In light of the many difficulties, problems, limitations, and challenges, as well as corruption events, investigated and discussed in this research paper, it is recommended that serious and honest steps should be taken to reduce the suffering of Palestinian cancer patients in the Occupied Palestinian Territories, with priority given to ending the Israeli military occupation that began in June 1967. More generous funds are also needed to improve the healthcare system for the Palestinian cancer patients.

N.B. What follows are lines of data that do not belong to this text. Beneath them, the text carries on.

/-- ENABLE = 0: no Fret frame is taken any more; what QUERYs have committed is still sent. -/
def fretDisable (f : Nat) (s : State) : Except Status State :=
  let s := s.wr Fret.ENABLE f 0
  .ok ({ s with tim := { s.tim with slot := Tbl.set {} s.tim.slot f {} } } : State)

/-! Writes of chapter 6 that have no row of their own. -/

/-- A write to an object of 0x2700, and to BEARER of a leg. -/
def fretWrite (col el v : Nat) (s : State) : Except Status State :=
  if col = Fret.ENABLE then (if v = 1 then fretEnable el s else fretDisable el s)
  else if col = Fret.ETYPE || col = Fret.MEDIUM then
    (if s.on Fret.ENABLE el then .error .eState else .ok (s.wr col el v))
  else if col = FLeg.BEARER then
    (if s.rd Leg.STATE el = 1 then .ok (s.wr col el v) else .error .eState)
  else .ok (s.wr col el v)

/-! The commands. -/

def execQuery (f : Fin 2) (message : Bytes) (answerNs : Nat) (parity : List Nat) (s : State) : Out :=
  live (fretFrame 1 f message (query f message answerNs parity)) s

def execLink (f : Fin 2) (message : Bytes) (s : State) : Out := live (fretFrame 4 f message (link f message)) s

def execSlot (f : Fin 2) (message : Bytes) (s : State) : Out := live (fretFrame 6 f message (slotMessage f message)) s

def execPeerTimeout (f : Fin 2) (s : State) : Out := live (peerTimeout f) s

def execBearerSuspend (f : Fin 2) (message : Bytes) (s : State) : Out := live (fretFrame 7 f message (bearer f message)) s

def execBearerResume (f : Fin 2) (message : Bytes) (s : State) : Out := live (fretFrame 7 f message (bearer f message)) s

def execBearerRemap (f : Fin 2) (message : Bytes) (s : State) : Out := live (fretFrame 7 f message (bearer f message)) s

def execBearerRelease (f : Fin 2) (message : Bytes) (s : State) : Out := live (fretFrame 7 f message (bearer f message)) s

def execFretEnable (h f : Nat) (s : State) : Out := live (hostWrite h Fret.ENABLE f 1 (fretEnable f)) s

def execFretDisable (h f : Nat) (s : State) : Out := live (hostWrite h Fret.ENABLE f 0 (fretDisable f)) s

def execRadioUeWrite (h l ue : Nat) (s : State) : Out := live (hostWrite h Leg.RADIO_UE l ue (radioUeWrite l ue)) s

def execSummaryRefill (l : Nat) (s : State) : Out := live (summaryRefill l) s

def execQueueDeadlineAbandon (l : Nat) (s : State) : Out := live (deadlineAbandon l) s

end Sys2Proof.Machine
end

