-- ==== Sys2Proof/Machine/Forward.lean ====
section
/-! DEFINITION. Layer-aware forwarding (chapter 5, R104 to R120): the decision on each layer frame, the rewrite toward a
wired or a radio leg, fan-out, RTCP termination and reports, retransmissions, upstream NACKs and refresh requests. -/

namespace Sys2Proof.Machine

/-! The operating point (R109, R110). -/

/-- The layers a climb may reach, highest id first: present, and within the target in both dimensions. -/
def State.climbTo (s : State) (src tgt : Nat) : List Nat :=
  [11, 10, 9, 8, 7, 6, 5, 4, 3, 2, 1, 0].filter (fun l => s.layerPresent src l && l / 4 ≤ tgt / 4 && l % 4 ≤ tgt % 4)

/-- The operating point after a layer frame whose switch points are `sw`; 0xFF stands for none. -/
def State.operatingPoint (s : State) (h : Nat) (sw : Nat → Bool) : Nat :=
  let tgt := s.bestLayer h
  let cur := s.curLayer h
  let c := if cur = 0xFF then 0xFF else 4 * min (cur / 4) (tgt / 4) + min (cur % 4) (tgt % 4)
  match (s.climbTo (s.rd Sub.SOURCE h) tgt).find? (fun x =>
      (c == 0xFF || (c / 4 ≤ x / 4 && c % 4 ≤ x % 4 && x != c)) && sw x) with
  | some x => x
  | none => c

/-- CUR_LAYER takes its new value; a change counts in SWITCHES. -/
def State.setCur (s : State) (h c : Nat) : State :=
  if s.rd Sub.CUR_LAYER h = c then s else (s.wr Sub.CUR_LAYER h c).bump SubFwd.SWITCHES h

/-- What LAYERS = 0 made of CUR_LAYER is settled before a packet makes a layer of the source present again (R60). -/
def State.settleCur (s : State) (src : Nat) : State :=
  if s.layersOf src ≠ 0 then s else (s.subsOfSource src).foldl (fun s h => s.setCur h 0xFF) s

/-- Is a layer frame a switch point for layer x of a subscription (Table 5.1)? -/
def TagX.isSwitch (t : TagX) (started : Bool) (x : Nat) : Bool :=
  t.switchFor.contains x || (t.first && !started && x == 0)

/-- Is a layer frame deliverable to the subscription's leg (R107)? On a radio leg a reference still queued counts. -/
def State.deliverable (s : State) (h : Nat) (t : TagX) : Bool :=
  let x := s.subX h
  let l := s.rd Sub.LEG h
  let held (r : Nat × Nat) : Bool := s.radio l &&
    (match (s.fLeg l).frame? h r.1 r.2 with | some v => !v.bad | none => false)
  if t.cumulative then t.irap || !(x.lostT.any (fun u => if t.tsa then u < t.t else u ≤ t.t))
  else if t.previous then !x.prevBad
  else t.refs.all (fun r => x.deliv.contains r || held r)

/-- The frames that a layer frame references and that may still be queued on a radio leg. -/
def State.queuedRefs (s : State) (h : Nat) (t : TagX) : List (Nat × Nat) :=
  let l := s.rd Sub.LEG h
  if t.cumulative then
    if t.irap then []
    else (((s.fLeg l).video.filter (fun v => v.sub == h && (if t.tsa then v.t < t.t else v.t ≤ t.t) &&
      Tbl.get 0 (s.subX h).clearAt v.t ≤ v.fn + 1))).map (fun v => (v.s, v.fn))
  else if t.previous then (((s.fLeg l).video.filter (fun v => v.sub == h && v.fn + 1 == t.fn)).map (fun v => (v.s, v.fn)))
  else t.refs

/-- A switch point restarts the frames counted by temporal id: every id at an IRAP or IDR picture, its own at a TSA. -/
def State.clearLost (s : State) (h : Nat) (t : TagX) : State :=
  if !t.cumulative then s
  else if t.irap then s.subUpd h (fun x => { x with
    lostT := []
    clearAt := [0, 1, 2, 3, 4, 5, 6, 7].foldl (fun c k => Tbl.set 0 c k (t.fn + 1)) x.clearAt })
  else if t.tsa then s.subUpd h (fun x => { x with
    lostT := x.lostT.filter (· != t.t), clearAt := Tbl.set 0 x.clearAt t.t (t.fn + 1) })
  else s

/-- The lowest spatial layer forwarded at operating point c. -/
def State.baseSpatial (s : State) (src c : Nat) : Nat :=
  if s.smode src = 1 then c / 4
  else (([0, 1, 2].filter (fun x => x ≤ c / 4 && [0, 1, 2, 3].any (fun t => s.layerPresent src (4 * x + t)))).head?).getD 0

/-- What a subscription keeps when its operating point becomes c (R314): on a device-produced source with SMODE 1, one moved up to
another spatial layer keeps the point that it had, until a deliverable frame of the new layer. -/
def State.keptAt (s : State) (h c : Nat) (t : TagX) : Option Nat :=
  let src := s.rd Sub.SOURCE h
  let cur := s.curLayer h
  if c = 0xFF || cur = 0xFF || s.smode src ≠ 1 || s.rd Src.LEG src ≠ 0xFFFFFFFF then none
  else
    let k := if cur / 4 < c / 4 then some ((s.subX h).keep.getD cur) else (s.subX h).keep
    match k with
    | some k => if c / 4 ≤ k / 4 || (t.s = c / 4 && t.t ≤ c % 4 && s.deliverable h t) then none else some (4 * (k / 4) + min (k % 4) (c % 4))
    | none => none

/-- R110 on one layer frame, at its first packet. -/
def State.decideFrame (s : State) (h : Nat) (t : TagX) : Decided × State :=
  let src := s.rd Sub.SOURCE h
  let started := (s.subX h).started
  let c := s.operatingPoint h (t.isSwitch started)
  let kept := s.keptAt h c t
  let s := s.setCur h c
  let at_ := kept.getD c
  let ok := c != 0xFF && covered (s.smode src) at_ (4 * t.s + t.t) && s.deliverable h t
  let d : Decided := ⟨t.s, t.fn, ok, at_ / 4, t.t = 0 && t.s = s.baseSpatial src at_⟩
  let s := s.clearLost h t
  let s := s.subUpd h (fun x => { x with decided := d :: x.decided, started := true, keep := kept })
  if ok then (d, if s.radio (s.rd Sub.LEG h) then s else s.subDelivered h t.s t.fn)
  else (d, s.subLost h t.s t.fn t.t)

/-- The decision already taken on a layer frame, or the one taken now; true where this packet is the frame's first
that the subscription meets (R110; DESIGN CHOICE, log 234). -/
def State.decision (s : State) (h : Nat) (t : TagX) : Decided × Bool × State :=
  match (s.subX h).decided.find? (fun d => d.s == t.s && d.fn == t.fn) with
  | some d => (d, false, s)
  | none => let r := s.decideFrame h t; (r.1, true, r.2)

/-! What leaves a logical port. -/

/-- A copy handed to the MAC of a logical port: emitted, its history entry marked, and its number kept 1 s for RFC 8888. -/
def State.sentWire (s : State) (p : Nat) (c : CopyX) (bytes : Nat) : State :=
  let (ip, s) := s.ipHead c
  let s := (s.emit (.wire p (s.dscpOf c) (s.ecnOf c.leg) ip c)).histSent c
  if c.isRtcp then s
  else
    let x := s.legEg c.leg
    let live := x.line.sent.filter (fun e => s.since e.atC < cycS)
    s.legEgSet c.leg { x with line := { x.line with sent := ⟨c.ssrc, c.seq % 65536, bytes, s.phys⟩ :: live } }

/-- A copy just queued that found its class queue empty and its shapers holding enough tokens is handed to the MAC cut-through
(R161); the pointers move as for a pick (DEDUCED, log 165). -/
def State.cutThrough (s : State) (l cls : Nat) : State :=
  let p := s.rd Leg.PORT l
  if s.on Lp.LINK p && ((s.legEg l).q cls).length == 1 && s.headFits p cls l then
    let r := s.take p cls l
    match r.2 with | some c => r.1.sentWire p c (s.charged p c) | none => r.1
  else s

/-- A copy that needs no history reaches its class queue, and leaves at once where R161 lets it. -/
def State.egressSend (s : State) (c : CopyX) : State :=
  let r := s.egressAdmit c
  if r.2 then r.1.cutThrough c.leg c.cls else r.1
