-- ==== Sys2Proof/Machine/DmaDesc.lean ====
section
/-! DEFINITION. DMA descriptors and the addresses they name (Tables 17.4 and 17.5). -/

namespace Sys2Proof.Machine

/-- An address (Table 17.5). -/
structure DAddr where
  space : Nat
  unit_ : Nat
  addr : Nat
  deriving DecidableEq, Repr

def dAddr (v : Nat) : DAddr := ⟨bitsOf v 60 4, bitsOf v 57 3, bitsOf v 0 57⟩

abbrev dOp (d : Bytes) : Nat := byteAt d 1
abbrev dFlag (d : Bytes) (i : Nat) : Bool := bitOf (byteAt d 2) i
abbrev dLen (d : Bytes) : Nat := leAt d 4 4
abbrev dSrc (d : Bytes) : DAddr := dAddr (leAt d 8 8)
abbrev dDst (d : Bytes) : DAddr := dAddr (leAt d 16 8)
abbrev dNext (d : Bytes) : Nat := leAt d 24 8
abbrev dCpl (d : Bytes) : DAddr := dAddr (leAt d 32 8)
abbrev dTag (d : Bytes) : Nat := leAt d 56 4
/-- PARAM, n bytes at an offset. -/
abbrev dPar (d : Bytes) (o n : Nat) : Nat := leAt d (40 + o) n

/-- PARAM of OPs 1 and 2. -/
abbrev pSlots (d : Bytes) : Nat := dPar d 0 1
abbrev pPack (d : Bytes) : Nat := dPar d 1 1
abbrev pFrames (d : Bytes) : Nat := dPar d 2 2
abbrev pMask (d : Bytes) : Nat := dPar d 4 4
abbrev pPlane (d : Bytes) : Nat := dPar d 8 4
/-- Bytes of a packed sample (Table 10.3). -/
def packBytes (p : Nat) : Nat := if p = 0 then 3 else 4

/-- PARAM of OPs 5 and 6. -/
abbrev pBps (d : Bytes) : Nat := if dPar d 0 1 = 0 then 1 else 2
abbrev pWidth (d : Bytes) : Nat := dPar d 2 2
abbrev pHeight (d : Bytes) : Nat := dPar d 4 2
abbrev pP (d : Bytes) : Nat := dPar d 8 4
abbrev pQ (d : Bytes) : Nat := dPar d 12 4

/-- Bytes from the first to the last that the source's layout spans, and the destination's. -/
def planar (d : Bytes) : Nat := (pSlots d - 1) * pPlane d + 4 * pFrames d
def srcExtent (d : Bytes) : Nat :=
  match dOp d with
  | 2 => planar d
  | 6 => pQ d * pHeight d + 2 * (pQ d / 2 * (pHeight d / 2))
  | 7 => 0
  | _ => dLen d
def dstExtent (d : Bytes) : Nat :=
  match dOp d with
  | 1 => planar d
  | 3 => dLen d / 3 * 4
  | 4 => dLen d / 4 * 3
  | 5 => pQ d * pHeight d + 2 * (pQ d / 2 * (pHeight d / 2))
  | _ => dLen d

/-- Does a channel's descriptor read any of n bytes of HBM from a? -/
def State.dmaReads (s : State) (a n : Nat) : Bool :=
  s.dma.any (fun r => r.2.desc != [] && dOp r.2.desc != 7 && (dSrc r.2.desc).space == 0 &&
    decide (a < (dSrc r.2.desc).addr + srcExtent r.2.desc) && decide ((dSrc r.2.desc).addr < a + n))

end Sys2Proof.Machine
end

Ethics approval and consent to participate: This paper was not published before and is not considered for publication anywhere else. No individual participants or material were involved in this study and, thus, there is no need to obtain informed consent.
Consent for publication: All material presented herein does not need consent to publish.
Availability of data and materials: All the data and material used to serve the purpose of this research work are provided in the paper.
Competing interests: There is no potential of conflict of interest of any kind (financial or otherwise).
Funding: The research presented herein did not receive any funding from any individuals or organizations.
Authors’ contributions: This research paper has been authored by the author alone, as single author.
Acknowledgements: The author expresses his sincere thanks to friends and colleagues who critically reviewed the paper. He also extends his great appreciation to the Journal – Med Discoveries – and its Editorial Team, especially Ms. Kathryn Campbell for her great assistance during the production stage of the paper.
Note: If the links of some of the references used do not open when clicking on them, please copy those links and paste them in your browser to open.